- _To do_
Count the lines below that contain the word "were", and reply with that number alone.

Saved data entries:
+---+

/-- R91, R158, R322: a plain store to an on-core store completes with its registers and masks as they were: each byte of a
store holds the data of the highest lane that names it, every other byte of every store, physical memory and the other gangs are as
they were.
R102, R331, R175: a plain store to .O or .D completes at once.  Outside a task its bytes stand in the core's L1: the line of
the highest lane holds that lane's bytes, valid and dirty, and a store of one lane adds them to what its line held.  Inside a
versioned task a store to lines of the version changes the version alone, for one lane by the stored bytes: no cache of a core
changes; that a store with GANG release is held in the version like any other is the model's reading (log entry 23).  Registers,
masks, the other gangs and physical memory are as they were. -/
def Obligations.StoresWrite : Prop :=
  (∀ (s : State) (i : Issue) (g : Gang) (f : Frag), Issuing s i g f → g.retired = false →
  (∀ p ∈ [(Instr.sst, fun x => smemReq (.sst x) 1 x.m.ord x g f), (Instr.vst, fun x => vmemReq (.vst x) 1 x g f)],
    ∀ x : MemOp, let r := p.2 x
    Clear s i g (if r.scalar then [] else (vmemPlan true x g f).useV)
      (if r.scalar then (smemPlan true x g f).useU else (vmemPlan true x g f).useU) →
    MemReady s i g f r → 2 ≤ r.sp → r.rel = 0 → g.headOf 1 = none →
    ∃ t h, exec (p.1 x) s = .next t ∧ Moved s t i g f h ∧ h.vreg = g.vreg ∧ h.sreg = g.sreg ∧ h.mreg = g.mreg
      ∧ StoresKept s t (fun c st a => ∃ y ∈ accsOf (s.checkAll i g f r), y.Covers r.n (spaceStore r.sp) c st a)
      ∧ (∀ pre y post, accsOf (s.checkAll i g f r) = pre ++ y :: post → ∀ b, b < r.n →
          (∀ z ∈ post, ¬ z.Covers r.n (spaceStore r.sp) y.line.name (spaceStore r.sp) (y.off + b)) →
          SMap.get ((t.core y.line.name).store (spaceStore r.sp)) (y.off + b) = BitVec.ofNat 8 (y.b / 256 ^ b))))
  ∧ (∀ (s : State) (i : Issue) (g : Gang) (f : Frag), Issuing s i g f → g.retired = false →
  (∀ p ∈ [(Instr.sst, fun x => smemReq (.sst x) 1 x.m.ord x g f), (Instr.vst, fun x => vmemReq (.vst x) 1 x g f)],
    ∀ (x : MemOp), let r := p.2 x
    Clear s i g (if r.scalar then [] else (vmemPlan true x g f).useV)
      (if r.scalar then (smemPlan true x g f).useU else (vmemPlan true x g f).useU) →
    MemReady s i g f r → r.sp < 2 → r.rel = 0 → g.headOf 1 = none → g.task = false →
    ∃ t h, exec (p.1 x) s = .next t ∧ Moved s t i g f h ∧ h.vreg = g.vreg ∧ h.sreg = g.sreg ∧ h.mreg = g.mreg ∧ h.spec = g.spec
      ∧ (∀ y ∈ (accsOf (s.checkAll i g f r)).getLast?, ∃ z, (t.core (coreOf i.key)).l1Find y.line = some z
          ∧ lineGet z.data y.off r.n = y.b % 256 ^ r.n ∧ andNot (maskOf y.off r.n) z.valid = 0 ∧ andNot (maskOf y.off r.n) z.dirty = 0)
      ∧ (∀ y, accsOf (s.checkAll i g f r) = [y] → ∃ z, (t.core (coreOf i.key)).l1Find y.line = some z
          ∧ (let old := ((s.core (coreOf i.key)).l1Find y.line).getD ⟨y.line, 0, 0, 0, false, false⟩
             z.data = linePut old.data y.off r.n y.b ∧ z.valid = old.valid ||| maskOf y.off r.n
               ∧ z.dirty = old.dirty ||| maskOf y.off r.n)))
  ∧ (∀ p ∈ [(Instr.sst, fun x => smemReq (.sst x) 1 x.m.ord x g f), (Instr.sstr, fun x => smemReq (.sstr x) 1 2 x g f),
      (Instr.vst, fun x => vmemReq (.vst x) 1 x g f)],
    ∀ (x : MemOp), let r := p.2 x
    Clear s i g (if r.scalar then [] else (vmemPlan true x g f).useV)
      (if r.scalar then (smemPlan true x g f).useU else (vmemPlan true x g f).useU) →
    MemReady s i g f r → r.sp < 2 → g.headOf 1 = none → g.task = true →
    (∀ y ∈ accsOf (s.checkAll i g f r), ∃ v ∈ g.spec, v.line.same y.line = true) →
    ∃ t h, exec (p.1 x) s = .next t ∧ Moved s t i g f h ∧ t.cores = s.cores ∧ h.vreg = g.vreg ∧ h.sreg = g.sreg ∧ h.mreg = g.mreg
      ∧ h.spec.map (·.line.obj) = g.spec.map (·.line.obj) ∧ h.spec.map (·.line.name) = g.spec.map (·.line.name)
      ∧ (∀ y v, accsOf (s.checkAll i g f r) = [y] → g.spec.find? (fun z => z.line.same y.line) = some v →
          h.spec = g.spec.map (fun z => if z.line.same y.line then
            { v with data := linePut v.data y.off r.n y.b, mask := v.mask ||| maskOf y.off r.n } else z))))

+---+

- _Exercise output_
3